Nachher brauchst du einfach nur noch die Implementation auszutauschen und eine Zeile in der Factory zu ändern und schon hast du die Komplette Persistenz-Schicht ausgetauscht.
Ich hoffe das ganze hilft dir erstmal.

MFG

zEriX


----------



## Thomas Darimont (20. August 2007)

Hallo,

für simple CRUD (Create, Read, Update, Delete) Operationen bietet es sich an ein generisches DAO zu erzeugen und das für diese einfachen Datenzugriffe immer wieder zu verwenden:

Siehe:
http://www.tutorials.de/forum/j2ee/283835-strukturierung-webanwendung.html

Nur für spezielle Anlege / Such / Filter Operation würde ich von diesem generischen DAO Ableiten und eine spezielle Implementierung definieren.

Weiterhin ist dieser gezeigte Factory Ansatz in seiner flexibilität doch beschränkt. Jedes mal wenn ich eine neue DAO Implementierung erzeugt habe muss ich auch die Factory anpassen. Besser wäre es hier eine flexible ObjectFactory zu haben die man extern Konfigurieren kann. Eine Möglichkeit wäre beispielsweise die Konfiguration der Services (das ausstatten der Services mit entsprechenden DAO's) über das Spring Framework / Guice oder einen sonstiges Dependency Injection  Framework durchzuführen. Damit spart man sich das lässtige schreiben eigener ObjectFactories...

Gruß Tom


----------



## zerix (20. August 2007)

@Tom

Bei meinem Beispiel kann man sicherlich noch einiges besser machen, es war halt nur ein Beispiel. 
Der generische Ansatz ist natürlich der wesentlich bessere.

MFG

zEriX


----------



## _Truck_ (21. August 2007)

Ok danke Euch beiden,
ich werde es bald mal ausprobieren, werde bei Problemen sicherlich auf diesen zurückgreifen !


Gruß Truck


----------



## _Truck_ (24. August 2007)

Kann in einem DAO auch einfach nur einen SAXBuilder stehen ?
Und was muss zwingend in ein DAO ?

Danke,

Gruß Truck


----------



## zerix (24. August 2007)

Was in der entgültigen Implementation des DAOs steht ist deine Sache. Du kannst das ganze auch nur in eine Textdatei abspeichern, wenn du das möchtest. 
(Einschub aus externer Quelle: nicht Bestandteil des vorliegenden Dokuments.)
-- ==== Sys2Proof/Syntax.lean ====
section
/-! DEFINITION. The commands of the VP6480 block: one constructor of `Instr` for each row of the table of operations
and events, and the operand types they carry. An operand is what reaches the chip from outside the step: a host's
request, a converter's sample, a decoder's outcome, the instant at which a condition became true. -/

namespace Sys2Proof

/-! ### Who asks -/

/-- Client of the Signpost server (R373, R384, R400): a CAN port, a UDP client slot, an NVMe controller, or an internal
client (1 the margin plan, 2 calibration). -/
inductive Client where
  | can (port : Fin 2)
  | udp (slot : Fin 16)
  | nvme (c : CtrlId)
  | internal (k : Fin 3)
deriving DecidableEq, Repr

/-- One NVMe command in flight: controller, submission queue, command identifier. -/
structure CmdRef where
  ctrl : CtrlId
  sq   : Nat
  cid  : Nat
deriving DecidableEq, Repr

/-! ### Signpost (R368, R369) -/

/-- A Signpost request: the 16-byte header of R368 and the data that follow it. `wellSigned` says whether the 64-byte
signature of an authorised write verifies under R387 against the nonce the client holds: ECDSA P-256 is done by the
security unit and its verdict reaches the server as this bit. -/
structure Request where
  version  : Nat
  service  : Nat
  txid     : Nat
  index    : Nat
  sub      : Nat
  flags    : Nat
  offset   : Nat
  length   : Nat
  session  : Nat
  data     : List Byte
  wellSigned : Bool
deriving DecidableEq, Repr

/-! ### NVMe -/

/-- SGL descriptor types that check 6 of R336 tells apart; `prp` is a PRP list. -/
inductive SglKind where
  | prp | dataBlock | segment | lastSegment | other
deriving DecidableEq, Repr

/-- A submission-queue entry as far as the manual gives its fields a meaning. `reservedZero` says whether every
reserved field is 0 (check 3 of R336). -/
structure Sqe where
  opcode  : Nat
  cid     : Nat
  nsid    : Nat
  slba    : Nat
  nlb     : Nat
  limitedRetry : Bool
  fua     : Bool
  sgl     : SglKind
  dataLength : Nat
  reservedZero : Bool
  cdw10   : Nat
  cdw11   : Nat
  cdw12   : Nat
  cdw13   : Nat
  /-- data that the command's data pointer names, block by block (Write, Zone Append), as the host's memory holds it -/
  blocks  : List Block
  /-- bytes that the data pointer names (Set Object, Firmware Image Download, Timestamp) -/
  bytes   : List Byte
  /-- verdict on the signature of an authorised Set Object (R387), as in `Request` -/
  wellSigned : Bool
deriving DecidableEq, Repr

/-! ### Servo -/

/-- The five loops of a servo engine, in the bit order of `LoopClosedMask` (R98). -/
inductive ServoLoop where
  | focus | tracking | skew | tilt | sledOuter
deriving DecidableEq, Repr

/-- Number of a loop in per-loop tables. -/
def ServoLoop.idx : ServoLoop → Fin 5
  | .focus => 0 | .tracking => 1 | .skew => 2 | .tilt => 3 | .sledOuter => 4

/-- What one tracking sampling edge delivers to SVp (R56): the quadrant codes, the codes of PDp_SI and PDp_SO that the wobble ADCs took
since the edge before, whether the wobble is detected and how far its phase moved, in 2^-16 cycle (R58), the analogue set-point code (R92), and
which loops' state-phase work (R88) or map points (R82) were late. -/
structure LoopInputs where
  qa : Nat
  qb : Nat
  qc : Nat
  qd : Nat
  halves : List (Nat × Nat)
  wobbleAdvance : Nat
  wobbleDetected : Bool
  xspAin : Nat
  lateMask : BitVec 5
  mapLate : BitVec 5
deriving DecidableEq, Repr

/-! ### Memory -/

/-- What an uncorrectable word held, where the manual gives its owner no layout (R436): the command that a word of HOST, of the
decoded sectors or of a scheduler table belongs to, the run that a table entry describes, the cluster of a write-buffer word,
the firmware image or the journal cluster of a word of CORE storage, the island of a block of the milestone capture; or that the word
stood in a merge-buffer entry of that destination (R437). -/
inductive WordHolds where
  | nothing
  | command (k : CmdRef)
  | run (p : PickupId)
  | buffered (p : PickupId) (zone cluster : Nat)
  | download
  | journal (p : PickupId)
  | captureBlock (i : IslandId)
  | mergeEntry
deriving DecidableEq, Repr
> für simple CRUD (Create, Read, Update, Delete) Operationen bietet es sich an ein generisches DAO zu erzeugen und das für diese einfachen Datenzugriffe immer wieder zu verwenden:



Also ich würde sagen, dass sowas schon enthalten sein müsste. Wenn das alles drin ist, kannst du darauf aufbauen und eventuell alles noch spezialisieren.

MFG

zErix


----------